Post-filtering Metrics section

post-Filtering metrics section

post-Filtering metrics section

  • The third section, entitled Post-Filtering Metrics (Figure 3), repeats the elements of the Pre-Filtering Metrics section, but the graph presents the data after filtering. It also contains statistics on the number and percentage of samples/features removed.

Once the filtering has been done, save the object by clicking the button Save the processed sets.

Filtering missing values by samples/features

Filtering missing values by samples/features page

Filtering missing values by samples/features page

Missing values can be very numerous in certain proteomics experiments and need to be dealt with carefully.

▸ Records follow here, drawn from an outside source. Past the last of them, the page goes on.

-- ==== Sys2Proof/Laws/State.lean ====
section
/-! SUPPORT. One lemma per field for each plain update of the state: what the field holds after it. A proof about an update cites these and never unfolds the record. -/

namespace Sys2Proof.Machine

variable (s : State)

/-! ### State.updGroup -/

@[simp] theorem State.updGroup_power (g : Group) (f : GroupRun → GroupRun) : (s.updGroup g f).power = s.power := rfl
@[simp] theorem State.updGroup_now (g : Group) (f : GroupRun → GroupRun) : (s.updGroup g f).now = s.now := rfl
@[simp] theorem State.updGroup_clock (g : Group) (f : GroupRun → GroupRun) : (s.updGroup g f).clock = s.clock := rfl
@[simp] theorem State.updGroup_edit (g : Group) (f : GroupRun → GroupRun) : (s.updGroup g f).edit = s.edit := rfl
@[simp] theorem State.updGroup_work (g : Group) (f : GroupRun → GroupRun) : (s.updGroup g f).work = s.work := rfl
@[simp] theorem State.updGroup_tod (g : Group) (f : GroupRun → GroupRun) : (s.updGroup g f).tod = s.tod := rfl
@[simp] theorem State.updGroup_inUse (g : Group) (f : GroupRun → GroupRun) : (s.updGroup g f).inUse = s.inUse := rfl
@[simp] theorem State.updGroup_pendingSet (g : Group) (f : GroupRun → GroupRun) : (s.updGroup g f).pendingSet = s.pendingSet := rfl
@[simp] theorem State.updGroup_staging (g : Group) (f : GroupRun → GroupRun) : (s.updGroup g f).staging = s.staging := rfl
@[simp] theorem State.updGroup_groups (g : Group) (f : GroupRun → GroupRun) : (s.updGroup g f).groups = upd s.groups g f := rfl
@[simp] theorem State.updGroup_engine (g : Group) (f : GroupRun → GroupRun) : (s.updGroup g f).engine = s.engine := rfl
@[simp] theorem State.updGroup_dets (g : Group) (f : GroupRun → GroupRun) : (s.updGroup g f).dets = s.dets := rfl
@[simp] theorem State.updGroup_occupied (g : Group) (f : GroupRun → GroupRun) : (s.updGroup g f).occupied = s.occupied := rfl
@[simp] theorem State.updGroup_relays (g : Group) (f : GroupRun → GroupRun) : (s.updGroup g f).relays = s.relays := rfl
@[simp] theorem State.updGroup_handed (g : Group) (f : GroupRun → GroupRun) : (s.updGroup g f).handed = s.handed := rfl
@[simp] theorem State.updGroup_smc (g : Group) (f : GroupRun → GroupRun) : (s.updGroup g f).smc = s.smc := rfl
@[simp] theorem State.updGroup_ftr (g : Group) (f : GroupRun → GroupRun) : (s.updGroup g f).ftr = s.ftr := rfl
@[simp] theorem State.updGroup_flashBus (g : Group) (f : GroupRun → GroupRun) : (s.updGroup g f).flashBus = s.flashBus := rfl
@[simp] theorem State.updGroup_monitor (g : Group) (f : GroupRun → GroupRun) : (s.updGroup g f).monitor = s.monitor := rfl
@[simp] theorem State.updGroup_lockouts (g : Group) (f : GroupRun → GroupRun) : (s.updGroup g f).lockouts = s.lockouts := rfl
@[simp] theorem State.updGroup_meas (g : Group) (f : GroupRun → GroupRun) : (s.updGroup g f).meas = s.meas := rfl
@[simp] theorem State.updGroup_mains (g : Group) (f : GroupRun → GroupRun) : (s.updGroup g f).mains = s.mains := rfl
@[simp] theorem State.updGroup_lamps (g : Group) (f : GroupRun → GroupRun) : (s.updGroup g f).lamps = s.lamps := rfl
@[simp] theorem State.updGroup_cores (g : Group) (f : GroupRun → GroupRun) : (s.updGroup g f).cores = s.cores := rfl
@[simp] theorem State.updGroup_survey (g : Group) (f : GroupRun → GroupRun) : (s.updGroup g f).survey = s.survey := rfl
@[simp] theorem State.updGroup_faults (g : Group) (f : GroupRun → GroupRun) : (s.updGroup g f).faults = s.faults := rfl
@[simp] theorem State.updGroup_mode (g : Group) (f : GroupRun → GroupRun) : (s.updGroup g f).mode = s.mode := rfl
@[simp] theorem State.updGroup_link (g : Group) (f : GroupRun → GroupRun) : (s.updGroup g f).link = s.link := rfl
@[simp] theorem State.updGroup_store (g : Group) (f : GroupRun → GroupRun) : (s.updGroup g f).store = s.store := rfl
@[simp] theorem State.updGroup_freeUses (g : Group) (f : GroupRun → GroupRun) : (s.updGroup g f).freeUses = s.freeUses := rfl
@[simp] theorem State.updGroup_ev (g : Group) (f : GroupRun → GroupRun) : (s.updGroup g f).ev = s.ev := rfl
@[simp] theorem State.updGroup_pending (g : Group) (f : GroupRun → GroupRun) : (s.updGroup g f).pending = s.pending := rfl
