theorem Quiet.relayOpened (c : Chan) : Quiet s (s.relayOpened c) := by
  have h := Quiet.relay s c (fun r => { r with proof := false }) fun _ => rfl
  unfold State.relayOpened
  dsimp only
  split
  · exact .of (.observe _ _) <| .of (.failOpen _ c _) <| .of (.lampProvenOff _ c) <| .of (.endLit _ c) <|
      .of (.relay _ c _ fun _ => rfl) h
  · exact .of (.enterReleased _ c) h
  · exact .of (.mark _) h
  · exact .of (.mark _) h
  · exact .of (.mark _) h
  · exact .of (.mark _) h

theorem Quiet.relayOperateExpiry (c : Chan) : Quiet s (s.relayOperateExpiry c) :=
  .of (.observe _ _) <| .failOpen s c _

theorem Quiet.relayReleaseExpiry (c : Chan) : Quiet s (s.relayReleaseExpiry c) :=
  .ite (.of (.observe _ _) <| .setRelay s c _) (.enterReleased s c)

theorem Quiet.waitExpiry (c : Chan) : Quiet s (s.waitExpiry c) := by
  unfold State.waitExpiry
  dsimp only
  split
  · exact .of (.failOpen _ c _) <| .of (.haltSurvey _) <| .observe s _
  · exact .of (.failOpen _ c _) <| .haltSurvey s

theorem Quiet.lineOpened : Quiet s s.lineOpened :=
  .of (.testEnd _) <| .of (.each (fun c t => .of (.wantSelection _) <| .energize t c) _ _) <| .ofSurvey s _

theorem Quiet.releaseAll : Quiet s s.releaseAll := .each (fun c t => .release t c) _ s

theorem Quiet.resetRelay (c : Chan) : Quiet s (s.resetRelay c) :=
  .of (.lampProvenOff _ c) <| .of (.endFailed _ c) <| .of (.endCond _ _) <| .of (.endCond _ _) <| .setRelay s c _

theorem Quiet.resetRelays : Quiet s s.resetRelays :=
  .of (.each (fun c t => .uncommanded t c) _ _) <| .of (.judgeMonitor _) <| .each (fun c t => .resetRelay t c) _ s

/-! ### The flash bus and the supply relays (R96 to R98) -/

theorem Quiet.judgeFlashBus : Quiet s s.judgeFlashBus := by
  unfold State.judgeFlashBus
  dsimp only
  split
  · exact .refl s
  · split
    · exact .of (.surveyFlash _) <| .of (.lampFlashLive _) <| .of (.wantSelection _) <| .ofFlashBus s _
    · exact .of (.wantSelection _) <| .ofFlashBus s _

theorem Quiet.setSmc (f : SupplyRelay → SupplyRelay) : Quiet s (s.setSmc f) := .ofSmc s _

theorem Quiet.setFtr (f : SupplyRelay → SupplyRelay) : Quiet s (s.setFtr f) := .ofFtr s _

theorem Quiet.supplyCutFailed : Quiet s s.supplyCutFailed := .of (.ask _ _) <| .observe s _

theorem Quiet.smcBeginClose : Quiet s s.smcBeginClose := by
  have tail : ∀ t : State, Quiet t (if t.ftr.proof then t else t.surveyFlash) :=
    fun t => .ite (.refl t) (.surveyFlash t)
  exact .of (tail _) <| .of (.surveySupply _) <| .setSmc s _

theorem Quiet.smcClose : Quiet s s.smcClose := by
  unfold State.smcClose
  split
  · exact .smcBeginClose s
  · exact .setSmc s _
  · exact .refl s
  · exact .refl s
  · exact .refl s

theorem Quiet.smcOpen : Quiet s s.smcOpen := by
  unfold State.smcOpen
  split
  · exact .setSmc s _
  · exact .setSmc s _
  · exact .setSmc s _
  · exact .refl s
  · exact .refl s

theorem Quiet.smcEnterOpen : Quiet s s.smcEnterOpen := by
  have tail : ∀ (t : State) (b : Bool), Quiet t (if b then t.smcBeginClose else t) :=
    fun t b => .ite (.smcBeginClose t) (.refl t)
  exact .of (tail _ _) <| .of (.wantSelection _) <| .setSmc s _

theorem Quiet.smcClosed : Quiet s s.smcClosed := by
  have act : ∀ t : State, Quiet t (match t.smc.state with
      | .rest => (t.setSmc SupplyRelay.fail).supplyCutFailed
      | .operating => t.setSmc fun r => { r with state := .operated, opTimer := none }
      | .operated | .releasing | .failed => t) := by
    intro t
    split
    · exact .of (.supplyCutFailed _) <| .setSmc t _
    · exact .setSmc t _
    · exact .refl t
    · exact .refl t
    · exact .refl t
  exact .of (.judgeFlashBus _) <| .of (.surveySupply _) <| .of (act _) <| .of (.wantSelection _) <| .setSmc s _

theorem Quiet.smcOpened : Quiet s s.smcOpened := by
  have act : ∀ t : State, Quiet t (match t.smc.state with
      | .operated => (t.setSmc SupplyRelay.fail).observe ⟨.supply .smc, .relayNoOperate⟩
      | .releasing => t.smcEnterOpen
      | .rest | .operating | .failed => t) := by
    intro t
    split
    · exact .of (.observe _ _) <| .setSmc t _
    · exact .smcEnterOpen t
    · exact .refl t
    · exact .refl t
    · exact .refl t
  exact .of (.judgeFlashBus _) <| .of (act _) <| .of (.wantSelection _) <| .setSmc s _

theorem Quiet.smcOperateExpiry : Quiet s s.smcOperateExpiry := .of (.observe _ _) <| .setSmc s _

theorem Quiet.smcReleaseExpiry : Quiet s s.smcReleaseExpiry :=
  .ite (.of (.supplyCutFailed _) <| .setSmc s _) (.smcEnterOpen s)

theorem Quiet.resetSmc : Quiet s s.resetSmc := by
  have tail : ∀ t : State, Quiet t (if t.smc.proof then (t.setSmc SupplyRelay.fail).supplyCutFailed else t) :=
    fun t => .ite (.of (.supplyCutFailed _) <| .setSmc t _) (.refl t)
  exact .ite (.of (tail _) <| .of (.endCond _ _) <| .of (.endCond _ _) <| .setSmc s _) (.refl s)
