theorem Kept.notify (n : Notice) : Kept s (s.notify n) := (Quiet.notify s n).toKept

theorem Kept.observe (k : Cond) : Kept s (s.observe k) := (Quiet.observe s k).toKept

theorem Kept.endCond (k : Cond) : Kept s (s.endCond k) := (Quiet.endCond s k).toKept

/-- A group's record changed but for GREEN_UNAVAILABLE. -/
theorem Kept.group (g : Group) (f : GroupRun → GroupRun) (h : ∀ r, (f r).greenUnavailable = r.greenUnavailable) :
    Kept s (s.updGroup g f) := .updGroup s g f h

/-- The aspects of two states whose groups differ in their inhibit reasons only. -/
theorem Quiet.aspect {s t : State} (h : Quiet s t) (g : Group) : (t.groups[g]).aspect = (s.groups[g]).aspect := by
  obtain ⟨a, b, c, e⟩ := h.groups g
  rw [e]

/-! ### Plans (Machine/Plans.lean) -/

theorem Kept.translateFor (ref : PlanRef) : Kept s (s.translateFor ref).1 := by
  unfold State.translateFor
  split
  · exact .observe s _
  · exact .of (.ofEngine _ _) <| .each (fun k t => .endCond t _) _ s

/-- A translation by the engine changes its plan and record alone, and the record only with the plan (R37). -/
theorem State.translateFor_spec (ref : PlanRef) :
    ((s.translateFor ref).2 = false → Quiet s (s.translateFor ref).1)
    ∧ ((s.translateFor ref).2 = true → ∃ p, s.inUse.translate ref = .ok p
      ∧ (s.translateFor ref).1.engine = { s.engine with plan := some p, record := none }
      ∧ (s.translateFor ref).1.inUse = s.inUse ∧ SameAspects s.groups (s.translateFor ref).1.groups) := by
  unfold State.translateFor
  split
  · exact ⟨fun _ => .observe s _, fun h => (nomatch h)⟩
  · next p hp =>
    have q : Quiet s (s.each translationKinds fun k t => t.endCond ⟨.plan p.number, k⟩) :=
      .each (fun k t => .endCond t _) _ s
    refine ⟨fun h => (nomatch h), fun _ => ⟨p, hp, ?_, q.inUse, q.groups⟩⟩
    dsimp only
    rw [q.engine]

theorem Kept.planChanged (c : PlanCause) (n : Option Nat) : Kept s (s.planChanged c n) := .notify s _

theorem Quiet.judgeUsable : Quiet s s.judgeUsable := .ite (.endCond s _) (.ite (.refl s) (.observe s _))

theorem Kept.judgeVoids : Kept s s.judgeVoids := .of (Quiet.judgeUsable _).toKept <| .ofInUse s _

theorem Kept.adoptSet (p : PendingSet) : Kept s (s.adoptSet p) := by
  have h : Kept s { s with inUse := p.set.setVoids s.work, pendingSet := none } :=
    (Kept.ofInUse s (p.set.setVoids s.work)).trans (Kept.ofPendingSet _ none)
  exact .of (Quiet.judgeUsable _).toKept <| .of (.each (fun k t => .endCond t _) _ _) h

theorem Kept.adoptPending : Kept s s.adoptPending := by
  unfold State.adoptPending
  split
  · exact .refl s
  · exact .of (.notify _ _) <| .adoptSet s _

/-! ### Demands (Machine/Detectors.lean) -/

theorem Kept.enterDemand (st : Fin 16) : Kept s (s.enterDemand st) :=
  .ite (.refl s) (.of (.occasion _) <| .ofEngine s _)

theorem Kept.enterDemands (d : StageSet) : Kept s (s.enterDemands d) := .each (fun st t => .enterDemand t st) _ s

theorem Kept.startGap (n : Nat) : Kept s (s.startGap n) := .ite (.ofEngine s _) (.ofEngine s _)

theorem Kept.stopGap : Kept s s.stopGap := .ofEngine s _

theorem Kept.leftForce (st : Nat) : Kept s (s.leftForce st) := by
  unfold State.leftForce
  split
  · exact .refl s
  · exact .ite (.enterDemand s _) (.refl s)

/-! ### The sequence engine (Machine/Sequence.lean) -/

theorem Kept.endGreen (g : Group) : Kept s (s.endGreen g) := by
  unfold State.endGreen
  dsimp only
  split
  · exact .of (.mark _) <| .group s g _ fun _ => rfl
  · exact .of (.mark _) <| .group s g _ fun _ => rfl
  · exact .of (.mark _) <| .group s g _ fun _ => rfl
  · exact .of (.mark _) <| .group s g _ fun _ => rfl

theorem Kept.giveGreen (g : Group) : Kept s (s.giveGreen g) :=
  .of (Quiet.wantSelection _).toKept <| .of (.mark _) <| .group s g _ fun _ => rfl

theorem Kept.dropGaining (g : Group) : Kept s (s.dropGaining g) := .of (.mark _) <| .group s g _ fun _ => rfl

/-- What the advance of a group can do: nothing; give it green at its green-release time, but not in the event in which its last inhibit reason has gone; or show RED_AMBER until that time. -/
theorem State.advanceGroup_cases (g : Group) :
    s.advanceGroup g = s
    ∨ ((s.groups[g]).pendingGreen = true ∧ (s.groups[g]).aspect ≠ .amber
        ∧ (∃ x, (s.groups[g]).greenRelease = some x ∧ x ≤ s.now) ∧ g ∉ s.ev.freed ∧ s.advanceGroup g = s.giveGreen g)
    ∨ ((s.groups[g]).pendingGreen = true ∧ (s.groups[g]).aspect = .red
        ∧ (∃ y, (s.groups[g]).redAmberStart = some y ∧ y ≤ s.now)
        ∧ s.advanceGroup g
          = (s.updGroup g fun r => { r with aspect := .redAmber, redAmberTimer := r.greenRelease }).mark) := by
  unfold State.advanceGroup
  dsimp only
  split
  · exact .inl rfl
  · rename_i h
    simp only [Bool.or_eq_true, Bool.not_eq_true', decide_eq_true_eq, not_or, Bool.not_eq_false] at h
    split
    · rename_i k
      split
      · exact .inl rfl
      · exact .inr (.inl ⟨h.1, h.2, by simpa [Option.any_eq_true] using k, ‹_›, rfl⟩)
    · split
      · rename_i k
        simp only [Bool.and_eq_true, decide_eq_true_eq] at k
        exact .inr (.inr ⟨h.1, k.1, by simpa [Option.any_eq_true] using k.2, rfl⟩)
      · exact .inl rfl

theorem Kept.advanceGroup (g : Group) : Kept s (s.advanceGroup g) := by
  obtain e | ⟨-, -, -, -, e⟩ | ⟨-, -, -, e⟩ := s.advanceGroup_cases g <;> rw [e]
  · exact .refl s
  · exact .giveGreen s g
  · exact .of (.mark _) <| .group s g _ fun _ => rfl

theorem Kept.setGaining (g : Group) (n : Nat) (o : Option Nat) : Kept s (s.setGaining g n o) :=
  .of (.advanceGroup _ g) <| .of (Quiet.wantSelection _).toKept <| .of (Quiet.surveyPending _ g).toKept <|
    .group s g _ fun _ => rfl

theorem Kept.amberEnd (g : Group) : Kept s (s.amberEnd g) := by
  unfold State.amberEnd
  dsimp only
  exact .of (.advanceGroup _ g) <| .of (.mark _) <| .group s g _ fun _ => rfl

theorem Kept.stopTimers : Kept s s.stopTimers := {}

theorem Kept.engineTo (x : EngineState) : Kept s (s.engineTo x) := {}

theorem Kept.beginGreen (k : PlanKind) (i : Nat) (r : ResolvedRecord) : Kept s (s.beginGreen k i r) := by
  have gap : ∀ t : State, Kept t (if k = .fixed then t else if t.occupied[r.stage] then t.stopGap else t.startGap r.gap) :=
    fun t => .ite (.refl t) (.ite (.stopGap t) (.startGap t _))
  exact .of (.mark _) <| .of (gap _) <| .of (.ofEngine _ _) <| .of (.engineTo _ _) <| .stopTimers s

theorem Kept.leave (old : Nat) : Kept s
    (if old = 0 then s else { s with ev := { s.ev with leftForce := s.ev.leftForce ++ [old] } }) :=
  .ite (.refl s) (.ofEv s _)

theorem Kept.beginChange (i : Nat) (r : ResolvedRecord) (entry : Bool) : Kept s (s.beginChange i r entry) := by
  have gain : ∀ (l : List Group) (t : State), Kept t (t.each l fun g t =>
      if entry then
        if t.work.groups[g].type = .vehicle then
          t.setGaining g (t.now + tenths t.work.groups[g].redAmber) (some t.now)
        else t.setGaining g t.now none
      else t.setGaining g (t.releaseTime g) (t.redAmberTime g (t.releaseTime g))) :=
    fun l t => .each (fun g u => .ite (.ite (.setGaining u g _ _) (.setGaining u g _ _)) (.setGaining u g _ _)) l t
  unfold State.beginChange
  exact .of (.mark _) <| .of (gain _ _) <| .of (.ofEngine _ _) <| .of (.each (fun g t => .endGreen t g) _ _) <|
    .of (.ofEngine _ _) <| .of (.engineTo _ _) <| .of (.stopTimers _) <| .leave s _

theorem Kept.takeChange (c : PendingChange) : Kept s (s.takeChange c).1 :=
  .of (.translateFor _ _) <| .ofEngine s _

theorem Kept.reResolve : Kept s s.reResolve := by
  have back : ∀ (t : State), Kept t (match t.engine.plan with
      | none => t
      | some p =>
        let (s, done) := t.translateFor p.ref
        if done then s
        else
          let (s, done) := s.translateFor baseRef
          if done then s else { s with engine := { s.engine with plan := none, record := none } }) := by
    intro t
    split
    · exact .refl t
    · next p _ =>
      have h := Kept.translateFor t p.ref
      dsimp only
      split
      · exact h
      · have h2 := h.trans (Kept.translateFor _ baseRef)
        split
        · exact h2
        · exact h2.trans (.ofEngine _ _)
  have h : Kept s (match s.engine.change with
      | some c => s.takeChange c
      | none => (s, false)).1 := by
    split
    · exact .takeChange s _
    · exact .refl s
  unfold State.reResolve
  exact .ite h (h.trans (back _))

theorem Kept.crossBoundary : Kept s s.crossBoundary.1 := by
  unfold State.crossBoundary
  split
  · exact .of (.planChanged _ _ _) <| .of (.reResolve _) <| .adoptSet s _
  · split
    · exact .refl s
    · next c _ =>
      have h := Kept.takeChange s c
      generalize s.takeChange c = x at h ⊢
      obtain ⟨u, done⟩ := x
      dsimp only at h ⊢
      split
      · exact h.trans (.planChanged _ _ _)
      · exact h

theorem Kept.scanPlan : Kept s s.scanPlan.1 := by
  unfold State.scanPlan
  split
  · exact .refl s
  · next p _ =>
    generalize s.engine.scanOrder p = o
    obtain ⟨before, after⟩ := o
    dsimp only
    split
    · exact .refl s
    · split
      · exact .refl s
      · have h := Kept.crossBoundary s
        generalize s.crossBoundary = x at h ⊢
        obtain ⟨u, fresh⟩ := x
        dsimp only at h ⊢
        split
        · split
          · exact h
          · exact h
        · exact h

theorem Kept.toAllRed : Kept s s.toAllRed := .of (.mark _) <| .of (.ofEngine _ _) <| .engineTo s _

theorem Kept.takeDecision : Kept s s.takeDecision := by
  unfold State.takeDecision
  refine .ite (.refl s) ?_
  split
  · exact .refl s
  · have h := Kept.scanPlan s
    generalize s.scanPlan = x at h ⊢
    obtain ⟨u, taken⟩ := x
    dsimp only at h ⊢
    split
    · split
      · exact .of (.beginGreen u _ _ _) h
      · exact .of (.beginChange u _ _ _) h
    · split
      · exact .of (.mark _) <| .of (.ofEngine _ _) <| .of (.engineTo _ _) <| .of (.stopTimers u) h
      · exact .of (.toAllRed _) <| .of (.leave _ _) <| .of (.stopTimers u) h

/-- An engine that is barred, or has no current plan, takes no decision (R61). -/
theorem State.takeDecision_none (h : s.engine.barred = true ∨ s.engine.plan = none) : s.takeDecision = s := by
  unfold State.takeDecision
  split
  · rfl
  · obtain h | h := h
    · contradiction
    · rw [h]

theorem Kept.enterPlan (c : PlanCause) : Kept s (s.enterPlan c) :=
  .of (.mark _) <| .of (.takeDecision _) <| .of (.planChanged _ _ _) <| .stopTimers s

theorem Kept.fallBack : Kept s s.fallBack.1 := by
  unfold State.fallBack
  split
  · exact .refl s
  · exact .translateFor s _

/-- What the taking of a PROMPT change can do: nothing, where none is pending; enter the plan of the change; or report the failure, and then enter P1 where no plan is current and the base reference translates (R37, R64). -/
theorem State.takePrompt_cases :
    s.takePrompt = (s, false)
    ∨ ∃ c, s.engine.change = some c ∧ c.timing = .prompt
      ∧ (((s.takeChange c).2 = true ∧ s.takePrompt = ((s.takeChange c).1.enterPlan c.origin.cause, true))
        ∨ ((s.takeChange c).2 = false ∧ (s.takeChange c).1.fallBack.2 = true
          ∧ s.takePrompt = ((s.takeChange c).1.fallBack.1.enterPlan .baseFallback, true))
        ∨ ((s.takeChange c).2 = false ∧ (s.takeChange c).1.fallBack.2 = false
          ∧ s.takePrompt = ((s.takeChange c).1.fallBack.1, false))) := by
  unfold State.takePrompt
  split
  · exact .inl rfl
  · next c e =>
    split
    · refine .inr ⟨c, e, ‹_›, ?_⟩
      dsimp only
      split
      · exact .inl ⟨‹_›, rfl⟩
      · have n := Bool.eq_false_of_not_eq_true ‹_›
        split
        · exact .inr (.inl ⟨n, ‹_›, rfl⟩)
        · exact .inr (.inr ⟨n, Bool.eq_false_of_not_eq_true ‹_›, rfl⟩)
    · exact .inl rfl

In this step, you will need to define a threshold for the percentage of missing values (NA) beyond which a feature/sample should be removed (A). By changing this value, the statistics relating to the number and percentage of features/samples removed (B) and the associated graph (C) will be automatically updated. Once the threshold is defined, click on Save the processed sets (D).

Normalisation

Normalization page

Normalization page

QFeatures objects can be normalised in this step. Several normalisation methods are available (A).

  • sum and max, where each feature’s intensity is divided by the maximum or the sum of the feature, respectively. These two methods are applied along the features (rows).

  • center.mean and center.median centre the respective sample (column) intensities by subtracting the respective column means or medians. div.mean and div.median divide by the column means or medians.

  • diff.median centres all samples (columns) so that they all match the grand median by subtracting the respective column median differences from the grand median.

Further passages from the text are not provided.